* [Exercise aim]: Word for word, set down the entries that follow.

(Collected data entries)
-- ==== Sys2Proof/Machine/Recovery.lean ====
section
/-! DEFINITION. Recovery and replay (R153, R154), first configuration (R404), and entering SOLO (R29, R245). -/

namespace Sys2Proof.Machine

/-! Replay (R153 step 3). -/

/-- A zone table after a record; others leave it as it is. -/
def replayZt (zt : SMap (BitVec 128)) (r : JRec) : SMap (BitVec 128) :=
  let up := fun (ix : Nat) (f : Zd → Zd) => SMap.set zt0 zt ix (f (Zd.ofWord (SMap.get zt0 zt ix))).word
  match r.body with
  | .zopen nsx ix group lbn zseq seven =>
    up ix (fun z => { z with st := zImp, nsx := nsx, group := group, lbn := lbn, zseq := zseq, seven := seven, colok := true })
  | .stripe _ ix grp wp =>
    if ix < 2 ^ 20 ∧ 0 < (SMap.get zt0 zt ix).toNat then
      up ix (fun z => { z with fp := (grp + 1) * groupLbas z.seven, wp := Nat.max z.wp wp
                               st := if wp = zcap z.seven ∧ z.active then zFull else z.st })
    else zt
  | .zstate _ ix st wp => up ix (fun z => { z with st := st, wp := wp, colok := if st = zRO then false else z.colok })
  | .zreset _ ix zseq _ _ => up ix (fun z => { z with st := zEmpty, wp := 0, fp := 0, zseq := zseq, group := 0, lbn := 0 })
  | .relocZ _ ix _ _ g l => up ix (fun z => { z with group := g, lbn := l })
  | _ => zt

/-- The records that replay takes: those after the checkpoint, its own and the peer's (R153 step 3, R234). -/
def Dev.replays (d : Dev) : List JRec := d.media.journal.filter (fun r => decide (d.media.ckptSeq < r.seq))

/-- The program groups of a row, from the first on, whose every sector stands on flash with a seal of a zone (R118, R160). -/
def Dev.sealGroups (d : Dev) (seven : Bool) (group lbn nsx zs gen : Nat) : Nat :=
  let n := groupLbas seven
  let whole := fun (g : Nat) => (List.range n).all (fun i =>
    match SMap.find d.media.flash (d.zoneKey seven group lbn (g * n + i)) with
    | some s => decide (s.nsx = nsx ∧ s.lba = zs + g * n + i ∧ s.gen = gen)
    | none => false)
  ((List.range (zcap seven / n)).takeWhile whole).length

/-- The descriptor of a zone as the sector seals of the written rows give it (R118, R153 step 2): of the rows that claim its first LBA the
one with the later GEN, up to its last whole program group. DESIGN CHOICE (assumption 127): one that no row claims keeps the ZSEQ of the
checkpoint. -/
def Dev.sealZone (d : Dev) (n : Ns) (ix : Nat) : Zd :=
  let zs := (ix - n.base) * zsze n.seven
  let z := Zd.ofWord (SMap.get zt0 d.media.ckptZt ix)
  let claims := d.media.rows.filterMap (fun e =>
    let r := keyRow e.1
    if r.1 = n.seven then
      match SMap.find d.media.flash (d.zoneKey r.1 r.2.1 r.2.2 0) with
      | some s => if s.nsx = n.nsx ∧ s.lba = zs then some (r.2.1, r.2.2, s.gen) else none
      | none => none
    else none)
  let best := claims.foldl (fun b c => match b with
    | none => some c
    | some x => if laterGen c.2.2 x.2.2 then some c else some x) none
  match best with
  | none => { z with st := zEmpty, nsx := n.nsx, seven := n.seven, group := 0, lbn := 0, wp := 0, fp := 0 }
  | some (g, l, gen) =>
    let fp := d.sealGroups n.seven g l n.nsx zs gen * groupLbas n.seven
    { z with st := if fp = zcap n.seven then zFull else zClosed, nsx := n.nsx, seven := n.seven, group := g, lbn := l, wp := fp, fp := fp
             zseq := gen, colok := true, kslot := n.slot, pen := n.pen }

* [Result below]:
-- ==== Sys2Proof/Machine/Recovery.lean ====
section
/-! DEFINITION. Recovery and replay (R153, R154), first configuration (R404), and entering SOLO (R29, R245). -/

namespace Sys2Proof.Machine

/-! Replay (R153 step 3). -/

/-- A zone table after a record; others leave it as it is. -/
def replayZt (zt : SMap (BitVec 128)) (r : JRec) : SMap (BitVec 128) :=
  let up := fun (ix : Nat) (f : Zd → Zd) => SMap.set zt0 zt ix (f (Zd.ofWord (SMap.get zt0 zt ix))).word
  match r.body with
  | .zopen nsx ix group lbn zseq seven =>
    up ix (fun z => { z with st := zImp, nsx := nsx, group := group, lbn := lbn, zseq := zseq, seven := seven, colok := true })
  | .stripe _ ix grp wp =>
    if ix < 2 ^ 20 ∧ 0 < (SMap.get zt0 zt ix).toNat then
      up ix (fun z => { z with fp := (grp + 1) * groupLbas z.seven, wp := Nat.max z.wp wp
                               st := if wp = zcap z.seven ∧ z.active then zFull else z.st })
    else zt
  | .zstate _ ix st wp => up ix (fun z => { z with st := st, wp := wp, colok := if st = zRO then false else z.colok })
  | .zreset _ ix zseq _ _ => up ix (fun z => { z with st := zEmpty, wp := 0, fp := 0, zseq := zseq, group := 0, lbn := 0 })
  | .relocZ _ ix _ _ g l => up ix (fun z => { z with group := g, lbn := l })
  | _ => zt

/-- The records that replay takes: those after the checkpoint, its own and the peer's (R153 step 3, R234). -/
def Dev.replays (d : Dev) : List JRec := d.media.journal.filter (fun r => decide (d.media.ckptSeq < r.seq))

/-- The program groups of a row, from the first on, whose every sector stands on flash with a seal of a zone (R118, R160). -/
def Dev.sealGroups (d : Dev) (seven : Bool) (group lbn nsx zs gen : Nat) : Nat :=
  let n := groupLbas seven
  let whole := fun (g : Nat) => (List.range n).all (fun i =>
    match SMap.find d.media.flash (d.zoneKey seven group lbn (g * n + i)) with
    | some s => decide (s.nsx = nsx ∧ s.lba = zs + g * n + i ∧ s.gen = gen)
    | none => false)
  ((List.range (zcap seven / n)).takeWhile whole).length

/-- The descriptor of a zone as the sector seals of the written rows give it (R118, R153 step 2): of the rows that claim its first LBA the
one with the later GEN, up to its last whole program group. DESIGN CHOICE (assumption 127): one that no row claims keeps the ZSEQ of the
checkpoint. -/
def Dev.sealZone (d : Dev) (n : Ns) (ix : Nat) : Zd :=
  let zs := (ix - n.base) * zsze n.seven
  let z := Zd.ofWord (SMap.get zt0 d.media.ckptZt ix)
  let claims := d.media.rows.filterMap (fun e =>
    let r := keyRow e.1
    if r.1 = n.seven then
      match SMap.find d.media.flash (d.zoneKey r.1 r.2.1 r.2.2 0) with
      | some s => if s.nsx = n.nsx ∧ s.lba = zs then some (r.2.1, r.2.2, s.gen) else none
      | none => none
    else none)
  let best := claims.foldl (fun b c => match b with
    | none => some c
    | some x => if laterGen c.2.2 x.2.2 then some c else some x) none
  match best with
  | none => { z with st := zEmpty, nsx := n.nsx, seven := n.seven, group := 0, lbn := 0, wp := 0, fp := 0 }
  | some (g, l, gen) =>
    let fp := d.sealGroups n.seven g l n.nsx zs gen * groupLbas n.seven
    { z with st := if fp = zcap n.seven then zFull else zClosed, nsx := n.nsx, seven := n.seven, group := g, lbn := l, wp := fp, fp := fp
             zseq := gen, colok := true, kslot := n.slot, pen := n.pen }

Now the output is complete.